The roots of today’s digital threat

This historical thread extends to another gathering in 2024 at U.N. Headquarters—an event that, like this year’s, existed thanks to the driving force of Nino Foti, president of the Magna Grecia Foundation. Without his persistence and vision, neither the 2024 nor the 2025 conferences on organized crime, AI, and digital transformation would have taken shape in the heart of the U.N. system.
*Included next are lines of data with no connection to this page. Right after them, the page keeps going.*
-- ==== Sys2Proof/Laws/State.lean ====
section
/-! SUPPORT. The fields of the state after each basic update, and the agents and banks after an agent's update. -/

namespace Sys2Proof.Laws

open Sys2Proof.Machine

/-! ### Derived updates -/

theorem sched_eq (s : State) (t p : Nat) (i : Instr) (o : Occ) : sched s t p i o = addEntry s ⟨t, p, .ev i o⟩ := rfl
theorem modAg_eq (s : State) (a : Nat) (f : Agent → Agent) : modAg s a f = setAg s a (f (ag s a)) := rfl
theorem modBk_eq (s : State) (a : Nat) (f : Bank → Bank) : modBk s a f = modAg s a fun x => { x with front := f x.front } := rfl

/-! ### `addEntry` -/

@[simp] theorem addEntry_now (s : State) (e : Entry) : (addEntry s e).now = s.now := rfl
@[simp] theorem addEntry_gtAdj (s : State) (e : Entry) : (addEntry s e).gtAdj = s.gtAdj := rfl
@[simp] theorem addEntry_occ (s : State) (e : Entry) : (addEntry s e).occ = s.occ := rfl
@[simp] theorem addEntry_cur (s : State) (e : Entry) : (addEntry s e).cur = s.cur := rfl
@[simp] theorem addEntry_free (s : State) (e : Entry) : (addEntry s e).free = s.free := rfl
@[simp] theorem addEntry_seq (s : State) (e : Entry) : (addEntry s e).seq = s.seq := rfl
@[simp] theorem addEntry_sram (s : State) (e : Entry) : (addEntry s e).sram = s.sram := rfl
@[simp] theorem addEntry_hbm (s : State) (e : Entry) : (addEntry s e).hbm = s.hbm := rfl
@[simp] theorem addEntry_host (s : State) (e : Entry) : (addEntry s e).host = s.host := rfl
@[simp] theorem addEntry_tags (s : State) (e : Entry) : (addEntry s e).tags = s.tags := rfl
@[simp] theorem addEntry_poison (s : State) (e : Entry) : (addEntry s e).poison = s.poison := rfl
@[simp] theorem addEntry_hpoison (s : State) (e : Entry) : (addEntry s e).hpoison = s.hpoison := rfl
@[simp] theorem addEntry_agents (s : State) (e : Entry) : (addEntry s e).agents = s.agents := rfl
@[simp] theorem addEntry_homes (s : State) (e : Entry) : (addEntry s e).homes = s.homes := rfl
@[simp] theorem addEntry_cal (s : State) (e : Entry) : (addEntry s e).cal = s.cal := rfl
@[simp] theorem addEntry_pairs (s : State) (e : Entry) : (addEntry s e).pairs = s.pairs := rfl
@[simp] theorem addEntry_steps (s : State) (e : Entry) : (addEntry s e).steps = s.steps := rfl
@[simp] theorem addEntry_queues (s : State) (e : Entry) : (addEntry s e).queues = s.queues := rfl
@[simp] theorem addEntry_launches (s : State) (e : Entry) : (addEntry s e).launches = s.launches := rfl
@[simp] theorem addEntry_owners (s : State) (e : Entry) : (addEntry s e).owners = s.owners := rfl
@[simp] theorem addEntry_nextPos (s : State) (e : Entry) : (addEntry s e).nextPos = s.nextPos := rfl
@[simp] theorem addEntry_lastQueue (s : State) (e : Entry) : (addEntry s e).lastQueue = s.lastQueue := rfl
@[simp] theorem addEntry_regs (s : State) (e : Entry) : (addEntry s e).regs = s.regs := rfl
@[simp] theorem addEntry_errLost (s : State) (e : Entry) : (addEntry s e).errLost = s.errLost := rfl
@[simp] theorem addEntry_books (s : State) (e : Entry) : (addEntry s e).books = s.books := rfl
@[simp] theorem addEntry_tlbs (s : State) (e : Entry) : (addEntry s e).tlbs = s.tlbs := rfl
@[simp] theorem addEntry_keys (s : State) (e : Entry) : (addEntry s e).keys = s.keys := rfl
@[simp] theorem addEntry_keyData (s : State) (e : Entry) : (addEntry s e).keyData = s.keyData := rfl
@[simp] theorem addEntry_hpairs (s : State) (e : Entry) : (addEntry s e).hpairs = s.hpairs := rfl
@[simp] theorem addEntry_hbmUses (s : State) (e : Entry) : (addEntry s e).hbmUses = s.hbmUses := rfl
@[simp] theorem addEntry_cces (s : State) (e : Entry) : (addEntry s e).cces = s.cces := rfl
@[simp] theorem addEntry_upcalls (s : State) (e : Entry) : (addEntry s e).upcalls = s.upcalls := rfl
@[simp] theorem addEntry_switch (s : State) (e : Entry) : (addEntry s e).switch = s.switch := rfl
@[simp] theorem addEntry_mx (s : State) (e : Entry) : (addEntry s e).mx = s.mx := rfl
@[simp] theorem addEntry_routers (s : State) (e : Entry) : (addEntry s e).routers = s.routers := rfl
@[simp] theorem addEntry_deadCredits (s : State) (e : Entry) : (addEntry s e).deadCredits = s.deadCredits := rfl
@[simp] theorem addEntry_banks (s : State) (e : Entry) : (addEntry s e).banks = s.banks := rfl
@[simp] theorem addEntry_voids (s : State) (e : Entry) : (addEntry s e).voids = s.voids := rfl
@[simp] theorem addEntry_savedTiles (s : State) (e : Entry) : (addEntry s e).savedTiles = s.savedTiles := rfl
@[simp] theorem addEntry_savedClusters (s : State) (e : Entry) : (addEntry s e).savedClusters = s.savedClusters := rfl
@[simp] theorem addEntry_savedDocks (s : State) (e : Entry) : (addEntry s e).savedDocks = s.savedDocks := rfl
@[simp] theorem addEntry_ctxWork (s : State) (e : Entry) : (addEntry s e).ctxWork = s.ctxWork := rfl
@[simp] theorem addEntry_ctxLeft (s : State) (e : Entry) : (addEntry s e).ctxLeft = s.ctxLeft := rfl
@[simp] theorem addEntry_ctxMap (s : State) (e : Entry) : (addEntry s e).ctxMap = s.ctxMap := rfl
@[simp] theorem addEntry_ctxHeld (s : State) (e : Entry) : (addEntry s e).ctxHeld = s.ctxHeld := rfl
@[simp] theorem addEntry_ctxInv (s : State) (e : Entry) : (addEntry s e).ctxInv = s.ctxInv := rfl
@[simp] theorem addEntry_routersOff (s : State) (e : Entry) : (addEntry s e).routersOff = s.routersOff := rfl
@[simp] theorem addEntry_timersOff (s : State) (e : Entry) : (addEntry s e).timersOff = s.timersOff := rfl
@[simp] theorem addEntry_heldTrees (s : State) (e : Entry) : (addEntry s e).heldTrees = s.heldTrees := rfl
@[simp] theorem addEntry_frozen (s : State) (e : Entry) : (addEntry s e).frozen = s.frozen := rfl
@[simp] theorem addEntry_codeLeft (s : State) (e : Entry) : (addEntry s e).codeLeft = s.codeLeft := rfl
@[simp] theorem addEntry_smpChain (s : State) (e : Entry) : (addEntry s e).smpChain = s.smpChain := rfl
@[simp] theorem addEntry_smpSeq (s : State) (e : Entry) : (addEntry s e).smpSeq = s.smpSeq := rfl
@[simp] theorem addEntry_smpLost (s : State) (e : Entry) : (addEntry s e).smpLost = s.smpLost := rfl
@[simp] theorem addEntry_eccLast (s : State) (e : Entry) : (addEntry s e).eccLast = s.eccLast := rfl
@[simp] theorem addEntry_scrubAt (s : State) (e : Entry) : (addEntry s e).scrubAt = s.scrubAt := rfl
@[simp] theorem addEntry_flaws (s : State) (e : Entry) : (addEntry s e).flaws = s.flaws := rfl
@[simp] theorem addEntry_hflaws (s : State) (e : Entry) : (addEntry s e).hflaws = s.hflaws := rfl
@[simp] theorem addEntry_scrubRounds (s : State) (e : Entry) : (addEntry s e).scrubRounds = s.scrubRounds := rfl
@[simp] theorem addEntry_hscrubRounds (s : State) (e : Entry) : (addEntry s e).hscrubRounds = s.hscrubRounds := rfl
@[simp] theorem addEntry_powered (s : State) (e : Entry) : (addEntry s e).powered = s.powered := rfl
@[simp] theorem addEntry_powerCycle (s : State) (e : Entry) : (addEntry s e).powerCycle = s.powerCycle := rfl
@[simp] theorem addEntry_thermtrip (s : State) (e : Entry) : (addEntry s e).thermtrip = s.thermtrip := rfl
@[simp] theorem addEntry_hostLines (s : State) (e : Entry) : (addEntry s e).hostLines = s.hostLines := rfl
@[simp] theorem addEntry_readData (s : State) (e : Entry) : (addEntry s e).readData = s.readData := rfl
@[simp] theorem addEntry_beats (s : State) (e : Entry) : (addEntry s e).beats = s.beats := rfl
@[simp] theorem addEntry_parentDown (s : State) (e : Entry) : (addEntry s e).parentDown = s.parentDown := rfl
@[simp] theorem addEntry_attBusy (s : State) (e : Entry) : (addEntry s e).attBusy = s.attBusy := rfl
@[simp] theorem addEntry_paths (s : State) (e : Entry) : (addEntry s e).paths = s.paths := rfl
Those earlier discussions anticipated many of the concerns now central to the Hanoi Convention: the dark web as a new frontier, AI-driven laundering systems moving billions in minutes, and the rise of agile criminal networks in Latin America and Asia. Nicaso’s and Gratteri’s warnings have then proven prophetic: mafias are becoming hybrid organisms, blending traditional structures with technological sophistication. If institutions lag behind, criminal ecosystems will fill the vacuum.

Sergio Mattarella

Ideas that outlive their makers

In this evolving landscape, one idea from Giovanni Falcone still serves as a compass: “Men pass, but ideas remain, and they walk on the legs of other men.” Applied to today’s digital terrain, his words evoke a paradox. Ideas now travel not only through human networks but also through algorithms, platforms, and automated systems. Yet the principle Falcone articulated endures: justice depends on collective responsibility and resilient institutions. The work of prosecutors, judges, researchers, and diplomats becomes meaningful only when their ideas are carried forward by laws, by cultures of legality, and by international communities that refuse resignation.

Can justice go viral?

The global fight against organized crime, from Palermo to Hanoi, from the memories of 1992 to the anxieties of the AI age, is at a crossroads. The U.N.’s new treaty offers a framework, but its power will lie in how states and societies implement it. Italy continues to press the case that the battle must be fought in courts, classrooms, and digital spaces alike—that institutions must learn to anticipate rather than merely react. As Mattarella argued in Vienna, the dismantling of the U.N. would not only be reckless but fatal for the global effort to confront threats that ignore borders. In a world of infinite connections, justice, too, must learn to connect—globally, rapidly, and with the moral clarity that Falcone and Borsellino embodied. The question is not whether the U.N. can lead, but whether the world will give it the political will and operational tools to do so. The stakes are no longer abstract. They are coded into the very architecture of the digital age.